0164 - As always, TEST first. Run a small job that runs quickly interactively, THEN submit it is a small compute job. Compare the outputs.
0165
0166 For our first point, one easy (and not recommended for Condor jobs!) way to do this is via an EOF line -
0167
0168 ```console
0169 #! /bin/bash
0170
0171 cat <<EOF | eic-shell
0172 ./Basic_Bash.sh
0173 EOF
0174
0175 exit 0
0176 ```
0177 This just starts eic-shell and runs our earlier script. We can run this WITHOUT running eic-shell first. Note that this is a bit of a cheat to address a pathing issue. $DETECTOR_PATH will be interpreted by the script BEFORE the EOF script so our variable will be mis-set. We can get around this by running a script. Ideally, for our compute job, we should probably also explicitly set our paths to eic-shell and the bash script in some way.
0178
0179 With changes like this made, we could then make a quick job and submit it. This is a bit beyond the tutorials, but for some farm examples, see [this job script](https://github.com/sjdkay/ePIC_PairSpec_Sim/blob/main/Farm_Bash_Scripts/PairSpec_Sim_Job.sh) and this [job submission script](https://github.com/sjdkay/ePIC_PairSpec_Sim/blob/main/Farm_Bash_Scripts/PairSpec_Sim_Job.sh) I use as a template. Feel free to use these as a template for your own jobs, but please thoroughly read through and understand them before submitting a huge number of jobs.
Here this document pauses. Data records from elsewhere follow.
-- ==== Sys2Proof/Laws/Dispatch.lean ====
section
/-! SUPPORT. Each arm of exec, as a rewriting rule. -/

set_option Elab.async false

namespace Sys2Proof.Machine
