-- ==== Sys2Proof/Laws/PerInstr.lean ====
section
/-! SUPPORT. Every encoded instruction is one word of 32 bits (R4, R26, R29), said per constructor. -/

set_option Elab.async false

namespace Sys2Proof.Laws

theorem Kind.code_lt (k : Kind) : k.code < 4 := by cases k <;> decide
theorem Ord.code_lt (r : Ord) : r.code < 4 := by cases r <;> decide
theorem Scope.code_lt (s : Scope) : s.code < 8 := by cases s <;> decide
theorem Hint.code_lt (h : Hint) : h.code < 4 := by cases h <;> decide
theorem FTy.code_lt (t : FTy) : t.code < 4 := by cases t <;> decide
theorem Rm.code_lt (r : Rm) : r.code < 4 := by cases r <;> decide
theorem boolCode_lt (b : Bool) : boolCode b < 2 := by cases b <;> decide

/-- What the instruction is encoded as, if anything, fits a word. -/
def Fetchable.Statement (i : Instr) : Prop := ∀ w, encodeNat i = some w → w < 2 ^ 32

/-- An instruction whose encoding is a known number below 2^32 is fetchable. -/
theorem Fetchable.of_eq {i : Instr} {n : Nat} (h : encodeNat i = some n) (hn : n < 2 ^ 32) : Fetchable.Statement i := fun w hw => by
  rw [h] at hw
  cases hw
  exact hn

/-- A step without an encoding has no word to fit. -/
theorem Fetchable.of_none {i : Instr} (h : encodeNat i = none) : Fetchable.Statement i := fun w hw => by
  rw [h] at hw
  cases hw
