-- ==== Sys2Proof/Tests/WitnessEvents.lean ====
section
/-! SUPPORT. For the statements about memory, directory, version and wait events: concrete states and operands that meet the
hypotheses of each clause together. -/

set_option Elab.async false

namespace Sys2Proof.Tests

open Sys2Proof.Machine

/-- An operation in flight from the placed wave. -/
def flying (k : OpKind) (a : Acc) : MemOp := { id := 1, kind := k, accs := [a], flag := 0, reg := 3 }

/-- The placed wave with operations in flight. -/
def air (ops : List MemOp) : State := { one with ops := ops, nextId := 9 }

/-- The reply holds bytes. -/
def okReply : Reply → Bool
  | .ok _ _ => true
  | _ => false

theorem reply_ok {r : Reply} (h : okReply r = true) : ∃ u v, r = .ok u v := by
  cases r with
  | ok u v => exact ⟨u, v, rfl⟩
  | bad => cases h
  | wait => cases h

/-- An access at the mapped page. -/
def atPage : Acc := { pa := 0x2000, leaf := dataLeaf }

/-- The page under a cache class: 0 software-coherent, 1 hardware-coherent, 2 core-private, 3 uncached. -/
def ofClass (cc : Nat) : Acc := { pa := 0x207C, leaf := dataLeaf ||| BitVec.ofNat 64 (cc * 2 ^ 61), data := 0xAABBCCDD#256 }

/-- A load that is performed, a store that is acknowledged, lease requests granted and waiting, a lease that is surrendered, a held read, and a
word that completes. -/
theorem witness_MemoryEvents :
    let l := air [flying .load atPage]
    let pf := air [flying .store { atPage with st := .perf }]
    let at1 := { air [flying .atom atPage] with groups := [(0, {})] }
    let leased := { one with cores := [(5, { leases := [64] })] }
    let hold := { air [flying .load atPage] with dies := [(0, { heldReads := [32] })] }
    let fin := air [flying .load { atPage with st := .perf, data := 7#256 }]
    (l.opAt 1 = some (flying .load atPage) ∧ l.accReady (flying .load atPage) atPage = true ∧ atPage.pa < hostBase ∧
      l.l1Serves (flying .load atPage) atPage = false ∧ l.mayHold (flying .load atPage) atPage = false ∧
      (l.die 0).heldReads.contains (holdId 1 0) = false ∧ l.heldOn 0 64 = [] ∧ ∃ u v, l.loadAt 0 0 atPage.leaf.toNat atPage.pa 4 0 true = .ok u v) ∧
    (pf.opAt 1 = some (flying .store { atPage with st := .perf }) ∧ ({ atPage with st := .perf } : Acc).late = false) ∧
    (at1.opAt 1 = some (flying .atom atPage) ∧ at1.accReady (flying .atom atPage) atPage = true ∧ at1.needsLease (flying .atom atPage) atPage = true ∧
      leafCC atPage.leaf.toNat = 0 ∧ at1.leasedBy 64 = none ∧ (at1.lineQueue 64).headD (.lease 0) = .lease 0 ∧ at1.badRead 64 0 = false ∧ at1.heldOn 0 64 = []) ∧
    (let taken := at1.modCore 5 fun c => { c with leases := [64] }
     taken.leasedBy 64 ≠ none ∧ (taken.core 0).leases.contains 64 = false ∧ taken.opAt 1 = some (flying .atom atPage) ∧
      taken.accReady (flying .atom atPage) atPage = true ∧ taken.needsLease (flying .atom atPage) atPage = true ∧ taken.badRead 64 0 = false) ∧
    (leased.leasedBy 64 = some 5 ∧ (leased.core 5).leases.contains 64 = true ∧ leased.atomDue 64 = false) ∧
    (hold.opAt 1 = some (flying .load atPage) ∧ hold.heldOn 0 64 = [(flying .load atPage, atPage)] ∧ hold.accReady (flying .load atPage) atPage = true ∧
      ∃ u v, hold.loadAt 0 0 atPage.leaf.toNat atPage.pa 4 0 true = .ok u v) ∧
    (∃ o, fin.opAt 1 = some o ∧ o.settled = true ∧ (fin.wave (waveKey o.core o.slot)).gid = some o.gid ∧ o.halted = false ∧
      (∀ a ∈ o.accs, a.st ≠ .failed ∧ a.gone = 0 ∧ a.lane < 32) ∧ (o.accs.map (·.lane)).Nodup ∧ o.hasData { atPage with st := .perf, data := 7#256 } = true) := by
  refine ⟨⟨?_, ?_, ?_, ?_, ?_, ?_, ?_, reply_ok ?_⟩, ?_, ?_, ?_, ?_, ⟨?_, ?_, ?_, reply_ok ?_⟩,
    ⟨flying .load { atPage with st := .perf, data := 7#256 }, ?_⟩⟩ <;> decide +kernel

/-- The last word of a line of each class; for a hardware-coherent page with a copy in the die's slice and without. -/
theorem witness_StoresAtTheOrderingPoint :
    let st := fun (cc : Nat) => air [flying .store (ofClass cc)]
    let held := { st 1 with copies := [(4 * 64, { st := .mo, key := (st 1).keyId 0x207C 0 })] }
    (∀ cc < 4, (st cc).Inv ∧ (st cc).opAt 1 = some (flying .store (ofClass cc)) ∧ (flying .store (ofClass cc)).flag < 12 ∧
      (st cc).accReady (flying .store (ofClass cc)) (ofClass cc) = true ∧ (ofClass cc).pa < hostBase ∧ isCtl (ofClass cc).pa = false ∧
      (st cc).poison.has 64 = false ∧ (st cc).heldOn (servingDie 0 (ofClass cc).leaf.toNat 0x207C) 64 = [] ∧ (ofClass cc).pa % 128 + 4 ≤ 128 ∧
      leafCC (ofClass cc).leaf.toNat = cc ∧ (st cc).leaseOk 0 64 = true) ∧
    ((st 2).core 0).l1.length < 2048 ∧
    ((st 1).dirWrites 64 0 ((st 1).keyId 0x207C 0) = true ∧ (st 1).holds 64 0 ((st 1).keyId 0x207C 0) = false) ∧
    (held.Inv ∧ held.accReady (flying .store (ofClass 1)) (ofClass 1) = true ∧ held.heldOn (servingDie 0 (ofClass 1).leaf.toNat 0x207C) 64 = [] ∧
      held.leaseOk 0 64 = true ∧ held.dirWrites 64 0 (held.keyId 0x207C 0) = true ∧ held.holds 64 0 (held.keyId 0x207C 0) = true) := by
  unfold State.Inv
  decide +kernel

/-- Each code of an atomic at an uncached page and at a line under the core's lease; a CAS whose compare value is the old one and one whose
is not; a scratchpad load and store in the last word. -/
theorem witness_AtomicsAtTheOrderingPoint :
    let op := fun (cc fn aux : Nat) => { flying .atom { ofClass cc with aux := BitVec.ofNat 64 aux } with fn := fn }
    let s := fun (cc fn aux : Nat) => (air [op cc fn aux]).modCore 0 fun c => { c with leases := [64] }
    (∀ cc ∈ [0, 3], ∀ fn < 10, ∀ aux < 2, let o := op cc fn aux; let a : Acc := { ofClass cc with aux := BitVec.ofNat 64 aux }
      (s cc fn aux).Inv ∧ (s cc fn aux).opAt 1 = some o ∧ o.accs = [a] ∧ o.flag < 12 ∧ o.size = 4 ∧ (s cc fn aux).accReady o a = true ∧
      leafCC a.leaf.toNat = cc ∧ (s cc fn aux).leasedBy 64 = some 0 ∧ ((s cc fn aux).core 0).leases.contains 64 = true ∧
      (s cc fn aux).badRead 64 0 = false ∧ (s cc fn aux).heldOn 0 64 = []) ∧
    AtomWrites 9 32 ((s 3 9 0).rdKey 0x207C ((s 3 9 0).keyId 0x207C 0) 4) 7 ((s 3 9 0).rdKey 0x207C ((s 3 9 0).keyId 0x207C 0) 4) ≠ none ∧
    AtomWrites 9 32 ((s 3 9 0).rdKey 0x207C ((s 3 9 0).keyId 0x207C 0) 4) 7 ((s 3 9 0).rdKey 0x207C ((s 3 9 0).keyId 0x207C 0) 4 + 1) = none ∧
    ∀ k ∈ [OpKind.spst, .spld], (air [flying k { pa := 252 }]).opAt 1 = some (flying k { pa := 252 }) ∧
      (air [flying k { pa := 252 }]).accReady (flying k { pa := 252 }) { pa := 252 } = true ∧ (air [flying k { pa := 252 }]).groups.has 0 = true := by
  intro op s
  refine ⟨?_, ?_, ?_, ?_⟩
  · unfold State.Inv
    decide +kernel
  · exact fun h => by simp [AtomWrites] at h
  · simp [AtomWrites]
  · decide +kernel

/-- A state with one directory message and one copy. -/
def told (m : DMsg) (c : Copy) (e : Option DirEnt) : State :=
  { dies := (List.range 4).map (fun d => (d, { br := 4 })), dmsgs := [m], copies := [(4 * m.line + m.dst, c)], dir := match e with | some x => [(m.line, x)] | none => [] }

/-- A message about line 64 of die 0. -/
def msgOf (kind src dst : Nat) : DMsg := { kind := kind, src := src, dst := dst, line := 64 }

theorem told_heldOn (m : DMsg) (c : Copy) (e : Option DirEnt) (d line : Nat) : (told m c e).heldOn d line = [] := by
  have h : ((told m c e).die d).heldReads = [] := by
    simp only [told, State.die, List.range, List.range.loop, List.map, FMap.get]
    split_ifs <;> rfl
  simp only [State.heldOn, h, List.filterMap_nil]

theorem witness_DirectoryEvents :
    (∀ kind ∈ [0, 1], (told (msgOf kind 3 0) {} none).dirMsg 0 kind = some (msgOf kind 3 0) ∧ (told (msgOf kind 3 0) {} none).heldOn 0 64 = [] ∧
      (told (msgOf kind 3 0) {} none).dir.has 64 = false ∧ (3 : Nat) ≠ homeDie 64 ∧ ((told (msgOf kind 3 0) {} none).dirSet 64 0).length < 16 ∧
      (told (msgOf kind 3 0) {} none).leasedBy 64 = none) ∧
    (let m := { msgOf 2 0 2 with arg := 1 }
     (told m { st := .mo } none).dirMsg 0 2 = some m ∧ ((told m { st := .mo } none).copy 64 2).st ≠ .inv ∧ m.dst ≠ m.arg) ∧
    (told (msgOf 3 0 2) { st := .sh } none).dirMsg 0 3 = some (msgOf 3 0 2) ∧
    (told (msgOf 7 0 2) { st := .mo } none).dirMsg 0 7 = some (msgOf 7 0 2) ∧
    (let e : DirEnt := { busy := true, acks := 1, req := 1, sup := 2 }
     (told (msgOf 4 2 0) {} (some e)).dirMsg 0 4 = some (msgOf 4 2 0) ∧ (told (msgOf 4 2 0) {} (some e)).dir.get 64 {} = e ∧ e.evict = false ∧
      e.excl = false ∧ e.sup < 4 ∧ e.req < 4) ∧
    ((told (msgOf 8 2 0) {} none).dirMsg 0 8 = some (msgOf 8 2 0) ∧ (msgOf 8 2 0).arg ≠ 1 ∧ (told (msgOf 8 2 0) {} none).dir.has 64 = false) ∧
    ((told (msgOf 5 0 2) { asked := true } none).dirMsg 0 5 = some (msgOf 5 0 2) ∧ ((told (msgOf 5 0 2) { asked := true } none).copy 64 2).asked = true ∧
      ((told (msgOf 5 0 2) { asked := true } none).copy 64 2).grant = .inv) ∧
    ((told (msgOf 6 0 2) { asked := true, got := some 9 } none).dirMsg 0 6 = some (msgOf 6 0 2) ∧
      ((told (msgOf 6 0 2) { asked := true, got := some 9 } none).copy 64 2).got = some 9 ∧ (2 : Nat) ≠ homeDie 64) := by decide +kernel

/-- A version access at the VER page. -/
def atVer (b : Nat) : Acc := { pa := 0x2000, leaf := verLeaf, aux := BitVec.ofNat 64 b }

/-- One armed region over the page, with floor `fl` at every slice and the granule `g`. -/
def region (ops : List MemOp) (fl : Nat) (g : Gran) : State :=
  { air ops with
    regions := [(0, { base := 0, ngran := 128, armed := true, floors := (List.range 48).map fun i => (i, fl) })]
    grans := [(0x2000, g)] }

/-- Launches of a context waiting to arm: one without a region, one whose region number is out of its range. -/
def arming (r : List RegionE) : State := { dies := [(0, { launches := [(0, { phase := .arm, rgns := r })] })] }

/-- No read is held where the access goes, and it is not to be held itself. -/
def unheld (s : State) (o : MemOp) (a : Acc) : Bool :=
  !(s.die (dieOf o.core)).heldReads.contains (holdId o.id a.lane) && (s.heldOn (dieOf o.core) (a.pa / 128)).isEmpty &&
  (s.heldOn (a.pa / 2 ^ 48) (a.pa / 128)).isEmpty && !s.mayHold o a

/-- A version access of one lane is ready at a slice of a region with floor 5, and its granule is as a clause asks. -/
def atSlice (k : OpKind) (b : Nat) (g : Gran) (f : State → Nat → Place → Bool) (u : State → State := id) : Bool :=
  let s := u (region [flying k (atVer b)] 5 g)
  s.opAt 1 == some (flying k (atVer b)) && s.accReady (flying k (atVer b)) (atVer b) && s.sameVer (flying k (atVer b)) (atVer b) == [atVer b] &&
  unheld s (flying k (atVer b)) (atVer b) && !(atVer b).overdue && (atVer b).leaf != 0 &&
  (match s.verPlace (flying k (atVer b)) (atVer b) with | some p => f s b p | none => false)

/-- A granule whose version line holds versions 1 to 4, and one whose version 9 lies in a heap record. -/
def fullGran : Gran := { slots := [(1, 1), (2, 2), (3, 3), (4, 4)], line := true }
/-- The record is at 0x9000. -/
def heapGran : Gran := { heap := [(9, 0x9000)] }
/-- That record's line has an uncorrectable error. -/
def badHeap (s : State) : State := { s with poison := [(0x9000 / 128, 0)] }
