theorem readBack_srcs {mk : Src → Src → Instr} {B : Nat} (hB : B % 33554432 = 0 ∧ B < 2 ^ 32)
    (dec : ∀ w, w / 33554432 = B / 33554432 → w / 262144 % 128 = 0 →
      decodeNat w = some (mk (srcOf (w / 2048) (w / 1)) (srcOf (w / 16) (w / 4))))
    (a : Src) (b : Src) : ReadBack (mk a b) (B + a.name.toNat * 2048 + a.kind.code * 1 + b.name.toNat * 16 + b.kind.code * 4) := by
  have := a.name.isLt; have := Kind.code_lt a.kind; have := b.name.isLt; have := Kind.code_lt b.kind
  refine ⟨by omega, ?_⟩
  rw [dec _ (by omega) (by omega), srcOf_eq (a := a) (by omega) (by omega), srcOf_eq (a := b) (by omega) (by omega)]

theorem readBack_src {mk : Src → Instr} {B : Nat} (hB : B % 33554432 = B / 16 % 128 * 16 ∧ B < 2 ^ 32)
    (dec : ∀ w, w / 33554432 = B / 33554432 → w / 16 % 128 = B / 16 % 128 → w / 4 % 4 = 0 ∧ w / 262144 % 128 = 0 →
      decodeNat w = some (mk (srcOf (w / 2048) (w / 1))))
    (a : Src) : ReadBack (mk a) (B + a.name.toNat * 2048 + a.kind.code * 1) := by
  have := a.name.isLt; have := Kind.code_lt a.kind
  refine ⟨by omega, ?_⟩
  rw [dec _ (by omega) (by omega) (by omega), srcOf_eq (a := a) (by omega) (by omega)]

theorem readBack_fixed {mk : Instr} {B : Nat} (hB : B % 33554432 = B / 16 % 128 * 16 ∧ B < 2 ^ 32)
    (dec : ∀ w, w / 33554432 = B / 33554432 → w / 16 % 128 = B / 16 % 128 → w / 1 % 16 = 0 ∧ w / 2048 % 16384 = 0 →
      decodeNat w = some mk)
    : ReadBack mk B := by
  refine ⟨by omega, ?_⟩
  rw [dec _ (by omega) (by omega) (by omega)]

theorem readBack_queue {mk : BitVec 3 → Src → Instr} {B : Nat} (hB : B % 33554432 = B / 16 % 128 * 16 ∧ B < 2 ^ 32)
    (dec : ∀ w, w / 33554432 = B / 33554432 → w / 16 % 128 = B / 16 % 128 → w / 4 % 4 = 0 ∧ w / 2097152 % 16 = 0 →
      decodeNat w = some (mk (BitVec.ofNat 3 (w / 262144)) (srcOf (w / 2048) (w / 1))))
    (q : BitVec 3) (a : Src) : ReadBack (mk q a) (B + q.toNat * 262144 + a.name.toNat * 2048 + a.kind.code * 1) := by
  have := q.isLt; have := a.name.isLt; have := Kind.code_lt a.kind
  refine ⟨by omega, ?_⟩
  rw [dec _ (by omega) (by omega) (by omega), bits_eq (x := q) (by omega), srcOf_eq (a := a) (by omega) (by omega)]

theorem readBack_mma {mk : BitVec 4 → BitVec 2 → BitVec 3 → BitVec 4 → Instr} {B : Nat} (hB : B % 33554432 = B / 16 % 128 * 16 ∧ B < 2 ^ 32)
    (dec : ∀ w, w / 33554432 = B / 33554432 → w / 16 % 128 = B / 16 % 128 → w / 1 % 16 = 0 ∧ w / 16777216 % 2 = 0 →
      decodeNat w = some (mk (BitVec.ofNat 4 (w / 1048576)) (BitVec.ofNat 2 (w / 262144)) (BitVec.ofNat 3 (w / 32768)) (BitVec.ofNat 4 (w / 2048))))
    (b : BitVec 4) (c : BitVec 2) (i : BitVec 3) (a : BitVec 4) : ReadBack (mk b c i a) (B + b.toNat * 1048576 + c.toNat * 262144 + i.toNat * 32768 + a.toNat * 2048) := by
  have := b.isLt; have := c.isLt; have := i.isLt; have := a.isLt
  refine ⟨by omega, ?_⟩
  rw [dec _ (by omega) (by omega) (by omega), bits_eq (x := b) (by omega), bits_eq (x := c) (by omega), bits_eq (x := i) (by omega), bits_eq (x := a) (by omega)]
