theorem execAmsgDelivery_kept {s : State} (hs : s.Inv) (die : Nat) : OutKept (execAmsgDelivery die s) := by
  unfold execAmsgDelivery
  dsimp only
  split
  · exact outKept_next hs
  refine outKept_ite (outKept_ite (outKept_next hs) (outKept_next hs)) ?_
  split
  · next u e =>
    split at e
    · obtain ⟨b, -, rfl⟩ := Option.map_eq_some_iff.mp e
      exact outKept_next hs
    · cases e
  · exact outKept_next (State.getD_inv (fun _ => State.msgPut_inv (State.inv_congr (State.modDie_mem _ _ _) hs) _ _) hs)

theorem execBar_kept {s : State} (hs : s.Inv) (k : BitVec 5) (n : BitVec 18) : OutKept (execBar k n s) := by
  unfold execBar
  grind only [outKept_next, resKept_done, resKept_trap, State.Inv, State.modCp_mem, State.modCg_mem, State.barTest_mem, issueBarrier_kept]

theorem execBinAdmit_kept {s : State} (hs : s.Inv) (core k : Nat) : OutKept (execBinAdmit core k s) := by
  unfold execBinAdmit
  grind only [outKept_next, State.Inv, State.modCore_mem, → State.spillBin_inv, → State.admitBin_inv]

theorem execBinWindowExpiry_kept {s : State} (hs : s.Inv) (core k : Nat) : OutKept (execBinWindowExpiry core k s) := by
  unfold execBinWindowExpiry
  grind only [outKept_next, State.Inv, State.modCore_mem]

theorem execBinv_kept {s : State} (hs : s.Inv) (k : Nat) : OutKept (execBinv k s) := by
  unfold execBinv
  grind only [State.Inv, State.dirStep_kept, State.modCopy_mem, State.sendDir_mem]

theorem execBucketHandover_kept {s : State} (hs : s.Inv) (die : Nat) : OutKept (execBucketHandover die s) := by
  unfold execBucketHandover
  grind only [outKept_next, State.Inv, State.moveBucket_inv, State.modDie_mem, State.sliceDone_inv]

theorem execCardComplete_kept {s : State} (hs : s.Inv) (die key : Nat) : OutKept (execCardComplete die key s) := by
  unfold execCardComplete
  grind only [outKept_next, State.Inv, State.dropLaunch_mem, State.agentWrite_inv, State.logCtx_inv, State.raiseFault_inv,
    State.modLaunch_mem, State.logFar_inv, State.endCard_mem]

theorem execCardReady_kept {s : State} (hs : s.Inv) (die key : Nat) : OutKept (execCardReady die key s) := by
  unfold execCardReady
  grind only [outKept_next, State.Inv, State.modLaunch_mem]

theorem execCbase_kept {s : State} (hs : s.Inv) (i : BitVec 9) : OutKept (execCbase i s) := by
  unfold execCbase
  grind only [resKept_done, resKept_trap, State.Inv, issueFixed_kept, State.modCw_mem]

theorem execClause_kept {s : State} (hs : s.Inv) (w : BitVec 12) (a b : BitVec 4) (l n : BitVec 3) : OutKept (execClause w a b l n s) := by
  unfold execClause
  grind only [outKept_next, State.Inv, State.modCp_mem, State.clauseWords_inv, State.modCore_mem, State.fetchFail_inv, State.illegal_inv]

theorem execCld_kept {s : State} (hs : s.Inv) (d : RName) (a : Src) : OutKept (execCld d a s) := by
  unfold execCld
  grind only [resKept_done, resKept_trap, ResKept, State.Inv, → State.sendWord_inv, issueLong_kept]

theorem execContextRecordWrite_kept {s : State} (hs : s.Inv) (die off val : Nat) : OutKept (execContextRecordWrite die off val s) := by
  unfold execContextRecordWrite
  grind only [State.Inv, State.whenUp_kept, State.ctxWrite_inv]

theorem execContextReset_kept {s : State} (hs : s.Inv) (die ctx : Nat) : OutKept (execContextReset die ctx s) := by
  unfold execContextReset
  grind only [outKept_next, resKept_done, resKept_trap, State.Inv, State.contextReset_inv]

theorem execContextResume_kept {s : State} (hs : s.Inv) (die ctx : Nat) : OutKept (execContextResume die ctx s) := by
  unfold execContextResume
  grind only [outKept_next, resKept_done, resKept_trap, State.Inv, State.contextResume_mem]

theorem execControlRegisterWrite_kept {s : State} (hs : s.Inv) (die off size val : Nat) :
    OutKept (execControlRegisterWrite die off size val s) := by
  unfold execControlRegisterWrite
  grind only [outKept_next, State.Inv, State.ctlWrite_inv]

theorem execCoreContextPass_kept {s : State} (hs : s.Inv) (core ctx : Nat) : OutKept (execCoreContextPass core ctx s) := by
  refine outKept_ite (outKept_next hs) (outKept_next (State.getD_inv (fun _ => State.passCore_inv hs _ _) hs))

theorem execCrossDieTimeout_kept {s : State} (hs : s.Inv) (id : Nat) : OutKept (execCrossDieTimeout id s) := by
  unfold execCrossDieTimeout
  grind only [outKept_next, State.Inv, State.failFloor_inv, State.failAccs_inv, State.losePkt_inv, State.logCross_inv,
    State.dropAsked_mem, State.logLines_inv, State.foldl_inv]

theorem execD2dPacket_kept {s : State} (hs : s.Inv) (src dst seq : Nat) : OutKept (execD2dPacket src dst seq s) := by
  unfold execD2dPacket
  grind only [outKept_next, State.Inv, State.modLink_mem, State.received_inv, State.foldl_inv]

theorem execData_kept {s : State} (hs : s.Inv) (k : Nat) : OutKept (execData k s) := by
  unfold execData
  grind only [State.Inv, State.dirStep_kept, State.modCopy_mem, State.install_inv]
Keep the comments above in mind too.
0180
0181 Also a quick disclaimer, my experience in running jobs is limited to systems I know (which does not include the BNL systems). As such, I can't advise much beyond general slurm job style questions on BNL/Condor. I'm also aware that using EOF in scripts was not encouraged in BNL jobs, see [this discussion on mattermost](https://chat.epic-eic.org/main/pl/fo9954siwigyjckasrnd4xufxw) for more.
0182
0183 ## Warnings
0184
0185 Finally, a major disclaimer. A lot of the time, you should NOT be starting from scratch and processing through the simulation and reconstruction yourself. There are numerous reasons -
0186
0187 - Computing time intensive
0188 - Versioning errors/mismatch
0189 - Not as reproducible (if you find an error, people will need to try and reproduce it from your environment)
0190
0191 Where possible, use files from official simulation campaigns (bringing us full circle, see the first lesson for using a simulation campaign file in a script!). That being said, for testing and iterating rapidly on a design change, running small jobs yourself may be the way to go. It may also help you to understand the full process by seeing the steps involved.